(Stored data)
=-=-=-=-=
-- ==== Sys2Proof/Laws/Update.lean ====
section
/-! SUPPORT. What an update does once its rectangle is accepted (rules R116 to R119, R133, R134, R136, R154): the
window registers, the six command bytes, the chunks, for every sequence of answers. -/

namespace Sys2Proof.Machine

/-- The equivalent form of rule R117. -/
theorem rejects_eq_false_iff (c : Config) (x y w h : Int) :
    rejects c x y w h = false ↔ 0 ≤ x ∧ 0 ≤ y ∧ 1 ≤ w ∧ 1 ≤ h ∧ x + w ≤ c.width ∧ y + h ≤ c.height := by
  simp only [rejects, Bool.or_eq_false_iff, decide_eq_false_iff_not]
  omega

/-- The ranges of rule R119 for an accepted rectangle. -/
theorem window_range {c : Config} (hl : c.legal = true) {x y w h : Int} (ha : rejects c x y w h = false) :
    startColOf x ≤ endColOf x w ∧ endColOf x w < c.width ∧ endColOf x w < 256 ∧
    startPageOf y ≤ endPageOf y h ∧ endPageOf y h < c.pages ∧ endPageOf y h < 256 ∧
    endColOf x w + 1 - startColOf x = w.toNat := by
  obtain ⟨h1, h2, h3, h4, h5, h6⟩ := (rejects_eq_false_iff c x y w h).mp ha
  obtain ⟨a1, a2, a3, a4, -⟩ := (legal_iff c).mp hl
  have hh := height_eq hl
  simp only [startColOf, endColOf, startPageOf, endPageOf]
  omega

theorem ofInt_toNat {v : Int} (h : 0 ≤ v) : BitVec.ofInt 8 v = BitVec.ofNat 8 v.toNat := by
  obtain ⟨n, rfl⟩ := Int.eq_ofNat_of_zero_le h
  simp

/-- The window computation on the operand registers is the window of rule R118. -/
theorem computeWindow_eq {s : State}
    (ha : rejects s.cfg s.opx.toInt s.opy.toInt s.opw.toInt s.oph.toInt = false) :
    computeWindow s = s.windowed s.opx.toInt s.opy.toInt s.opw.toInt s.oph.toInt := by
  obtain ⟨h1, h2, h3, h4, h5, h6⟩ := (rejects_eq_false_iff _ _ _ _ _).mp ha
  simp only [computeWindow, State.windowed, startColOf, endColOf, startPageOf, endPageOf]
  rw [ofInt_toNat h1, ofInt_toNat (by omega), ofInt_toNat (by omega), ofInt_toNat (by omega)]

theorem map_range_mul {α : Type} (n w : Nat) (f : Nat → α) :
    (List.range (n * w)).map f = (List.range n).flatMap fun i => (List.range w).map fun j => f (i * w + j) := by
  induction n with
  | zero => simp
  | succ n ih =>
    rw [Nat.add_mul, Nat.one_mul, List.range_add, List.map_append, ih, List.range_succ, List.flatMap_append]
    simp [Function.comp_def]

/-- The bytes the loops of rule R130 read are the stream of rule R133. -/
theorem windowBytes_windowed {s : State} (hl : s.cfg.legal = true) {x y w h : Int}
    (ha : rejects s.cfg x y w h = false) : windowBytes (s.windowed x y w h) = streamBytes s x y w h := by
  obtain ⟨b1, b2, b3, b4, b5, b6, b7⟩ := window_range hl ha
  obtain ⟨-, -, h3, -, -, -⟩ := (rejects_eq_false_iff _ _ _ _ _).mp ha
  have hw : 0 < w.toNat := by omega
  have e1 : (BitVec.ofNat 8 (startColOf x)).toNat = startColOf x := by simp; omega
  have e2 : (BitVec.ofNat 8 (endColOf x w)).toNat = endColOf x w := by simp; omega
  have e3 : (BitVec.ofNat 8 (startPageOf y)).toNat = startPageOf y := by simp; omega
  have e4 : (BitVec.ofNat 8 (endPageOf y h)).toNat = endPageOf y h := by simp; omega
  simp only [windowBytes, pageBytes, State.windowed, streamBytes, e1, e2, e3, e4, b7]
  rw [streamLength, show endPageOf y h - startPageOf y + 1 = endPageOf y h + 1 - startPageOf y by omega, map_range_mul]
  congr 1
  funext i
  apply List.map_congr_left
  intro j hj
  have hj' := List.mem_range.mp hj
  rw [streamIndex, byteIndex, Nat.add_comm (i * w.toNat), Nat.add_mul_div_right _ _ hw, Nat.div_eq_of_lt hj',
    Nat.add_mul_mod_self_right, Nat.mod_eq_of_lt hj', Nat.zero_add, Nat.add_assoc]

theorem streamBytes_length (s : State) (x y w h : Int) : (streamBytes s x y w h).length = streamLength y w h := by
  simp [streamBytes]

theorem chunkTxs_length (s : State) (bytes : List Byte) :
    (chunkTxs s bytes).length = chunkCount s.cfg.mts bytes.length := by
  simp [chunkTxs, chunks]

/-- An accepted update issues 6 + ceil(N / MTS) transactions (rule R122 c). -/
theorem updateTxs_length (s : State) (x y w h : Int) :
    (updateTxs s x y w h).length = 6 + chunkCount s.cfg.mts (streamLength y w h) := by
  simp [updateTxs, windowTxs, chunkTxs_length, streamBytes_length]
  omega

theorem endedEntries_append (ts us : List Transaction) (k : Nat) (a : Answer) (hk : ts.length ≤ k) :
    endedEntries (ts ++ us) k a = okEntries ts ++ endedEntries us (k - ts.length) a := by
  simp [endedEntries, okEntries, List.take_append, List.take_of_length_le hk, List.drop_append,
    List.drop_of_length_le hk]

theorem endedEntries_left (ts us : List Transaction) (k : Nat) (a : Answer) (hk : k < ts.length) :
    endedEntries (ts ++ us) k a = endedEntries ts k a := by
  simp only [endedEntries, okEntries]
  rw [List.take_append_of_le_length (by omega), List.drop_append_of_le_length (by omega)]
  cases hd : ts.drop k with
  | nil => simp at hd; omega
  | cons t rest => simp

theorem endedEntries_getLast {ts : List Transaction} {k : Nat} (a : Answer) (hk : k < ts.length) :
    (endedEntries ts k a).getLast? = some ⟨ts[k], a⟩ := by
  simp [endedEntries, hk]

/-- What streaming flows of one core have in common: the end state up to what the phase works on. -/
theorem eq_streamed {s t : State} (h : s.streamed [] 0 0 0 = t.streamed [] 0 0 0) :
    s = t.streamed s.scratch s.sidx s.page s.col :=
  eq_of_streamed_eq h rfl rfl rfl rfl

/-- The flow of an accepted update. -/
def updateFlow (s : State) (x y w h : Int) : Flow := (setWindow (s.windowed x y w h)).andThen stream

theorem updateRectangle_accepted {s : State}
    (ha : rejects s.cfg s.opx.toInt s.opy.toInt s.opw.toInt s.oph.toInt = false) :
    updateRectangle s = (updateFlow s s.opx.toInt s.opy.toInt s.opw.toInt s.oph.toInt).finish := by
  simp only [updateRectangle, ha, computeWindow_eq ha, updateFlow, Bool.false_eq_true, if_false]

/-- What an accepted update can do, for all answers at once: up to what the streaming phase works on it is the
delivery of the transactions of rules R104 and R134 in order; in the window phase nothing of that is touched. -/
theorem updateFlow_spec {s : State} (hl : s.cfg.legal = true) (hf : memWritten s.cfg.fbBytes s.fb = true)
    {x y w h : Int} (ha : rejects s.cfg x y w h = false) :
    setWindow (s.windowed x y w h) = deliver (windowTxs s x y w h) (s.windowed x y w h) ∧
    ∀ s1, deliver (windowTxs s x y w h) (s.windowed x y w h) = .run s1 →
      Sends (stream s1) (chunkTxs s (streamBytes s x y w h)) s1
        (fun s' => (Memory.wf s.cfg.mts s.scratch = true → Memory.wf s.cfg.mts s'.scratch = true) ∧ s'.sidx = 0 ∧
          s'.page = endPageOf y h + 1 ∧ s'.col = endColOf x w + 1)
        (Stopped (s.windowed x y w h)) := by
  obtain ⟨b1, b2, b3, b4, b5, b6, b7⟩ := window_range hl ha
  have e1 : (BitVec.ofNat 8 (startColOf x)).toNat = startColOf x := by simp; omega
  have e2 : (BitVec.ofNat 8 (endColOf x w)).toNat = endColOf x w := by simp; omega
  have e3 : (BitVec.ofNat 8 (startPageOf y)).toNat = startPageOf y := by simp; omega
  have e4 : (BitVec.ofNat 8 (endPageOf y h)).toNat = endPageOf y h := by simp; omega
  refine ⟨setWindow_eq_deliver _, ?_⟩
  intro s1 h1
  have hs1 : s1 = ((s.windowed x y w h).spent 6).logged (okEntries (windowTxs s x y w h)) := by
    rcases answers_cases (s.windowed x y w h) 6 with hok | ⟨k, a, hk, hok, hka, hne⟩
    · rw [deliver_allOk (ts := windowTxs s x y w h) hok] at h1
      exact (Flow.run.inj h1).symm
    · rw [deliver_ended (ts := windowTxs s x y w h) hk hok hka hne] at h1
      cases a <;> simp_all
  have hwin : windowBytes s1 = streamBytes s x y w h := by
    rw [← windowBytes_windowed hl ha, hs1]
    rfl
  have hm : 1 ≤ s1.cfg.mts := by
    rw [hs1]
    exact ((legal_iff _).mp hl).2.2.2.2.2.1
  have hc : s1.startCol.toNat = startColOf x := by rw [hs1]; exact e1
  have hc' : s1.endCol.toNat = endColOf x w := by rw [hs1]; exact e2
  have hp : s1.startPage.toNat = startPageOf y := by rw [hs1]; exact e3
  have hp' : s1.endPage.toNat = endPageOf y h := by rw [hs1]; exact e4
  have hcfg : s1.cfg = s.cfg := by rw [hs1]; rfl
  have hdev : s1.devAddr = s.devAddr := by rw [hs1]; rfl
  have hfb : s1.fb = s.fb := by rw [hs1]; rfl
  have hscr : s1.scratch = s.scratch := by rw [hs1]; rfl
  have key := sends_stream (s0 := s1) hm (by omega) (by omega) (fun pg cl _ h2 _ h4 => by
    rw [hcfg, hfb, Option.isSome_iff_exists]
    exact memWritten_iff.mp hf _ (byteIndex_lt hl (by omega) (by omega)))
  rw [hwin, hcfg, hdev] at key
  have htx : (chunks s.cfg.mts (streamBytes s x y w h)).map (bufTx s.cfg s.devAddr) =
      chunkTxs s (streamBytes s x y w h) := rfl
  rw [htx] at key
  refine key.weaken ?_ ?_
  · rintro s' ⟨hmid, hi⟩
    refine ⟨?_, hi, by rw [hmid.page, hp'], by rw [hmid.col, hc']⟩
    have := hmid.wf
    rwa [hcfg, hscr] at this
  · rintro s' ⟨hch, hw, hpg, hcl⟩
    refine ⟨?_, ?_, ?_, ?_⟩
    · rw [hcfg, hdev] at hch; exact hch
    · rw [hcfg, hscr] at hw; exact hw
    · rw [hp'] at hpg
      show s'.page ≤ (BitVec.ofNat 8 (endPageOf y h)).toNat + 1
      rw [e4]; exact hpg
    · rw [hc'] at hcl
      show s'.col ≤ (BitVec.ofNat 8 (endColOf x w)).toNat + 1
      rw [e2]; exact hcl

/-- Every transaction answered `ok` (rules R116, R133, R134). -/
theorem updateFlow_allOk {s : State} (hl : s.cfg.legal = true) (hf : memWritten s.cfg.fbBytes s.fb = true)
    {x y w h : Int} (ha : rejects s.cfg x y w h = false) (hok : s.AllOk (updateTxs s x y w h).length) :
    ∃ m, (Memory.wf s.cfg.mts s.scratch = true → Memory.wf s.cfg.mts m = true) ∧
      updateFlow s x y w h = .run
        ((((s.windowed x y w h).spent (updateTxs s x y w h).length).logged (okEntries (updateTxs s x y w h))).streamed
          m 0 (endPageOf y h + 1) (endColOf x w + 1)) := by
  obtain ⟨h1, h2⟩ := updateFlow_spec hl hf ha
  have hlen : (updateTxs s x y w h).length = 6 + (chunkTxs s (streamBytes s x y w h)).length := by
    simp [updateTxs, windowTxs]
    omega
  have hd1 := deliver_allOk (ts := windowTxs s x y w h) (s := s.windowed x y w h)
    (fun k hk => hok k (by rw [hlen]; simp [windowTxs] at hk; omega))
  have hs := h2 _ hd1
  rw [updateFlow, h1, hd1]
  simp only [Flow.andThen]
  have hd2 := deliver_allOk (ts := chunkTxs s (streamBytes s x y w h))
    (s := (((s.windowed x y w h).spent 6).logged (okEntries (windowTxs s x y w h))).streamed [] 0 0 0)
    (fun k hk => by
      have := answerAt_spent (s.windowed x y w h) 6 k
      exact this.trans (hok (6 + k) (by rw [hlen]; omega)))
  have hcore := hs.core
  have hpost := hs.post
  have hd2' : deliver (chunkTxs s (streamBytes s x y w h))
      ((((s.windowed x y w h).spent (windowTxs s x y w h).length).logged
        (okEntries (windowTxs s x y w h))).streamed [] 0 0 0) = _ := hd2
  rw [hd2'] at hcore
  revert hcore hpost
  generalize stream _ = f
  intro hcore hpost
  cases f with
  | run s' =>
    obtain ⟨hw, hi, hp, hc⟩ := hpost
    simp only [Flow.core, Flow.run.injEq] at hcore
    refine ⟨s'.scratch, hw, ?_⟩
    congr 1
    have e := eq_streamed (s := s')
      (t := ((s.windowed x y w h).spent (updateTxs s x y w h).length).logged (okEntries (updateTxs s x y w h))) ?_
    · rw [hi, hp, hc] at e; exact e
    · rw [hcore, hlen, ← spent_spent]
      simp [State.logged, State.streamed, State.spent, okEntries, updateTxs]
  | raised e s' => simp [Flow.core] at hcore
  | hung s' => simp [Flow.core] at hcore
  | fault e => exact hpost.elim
=-=-=-=-=
» Work to complete:
Every line in the data that holds "width" should be copied out.

» Answer section:
    rejects c x y w h = false ↔ 0 ≤ x ∧ 0 ≤ y ∧ 1 ≤ w ∧ 1 ≤ h ∧ x + w ≤ c.width ∧ y + h ≤ c.height := by
    startColOf x ≤ endColOf x w ∧ endColOf x w < c.width ∧ endColOf x w < 256 ∧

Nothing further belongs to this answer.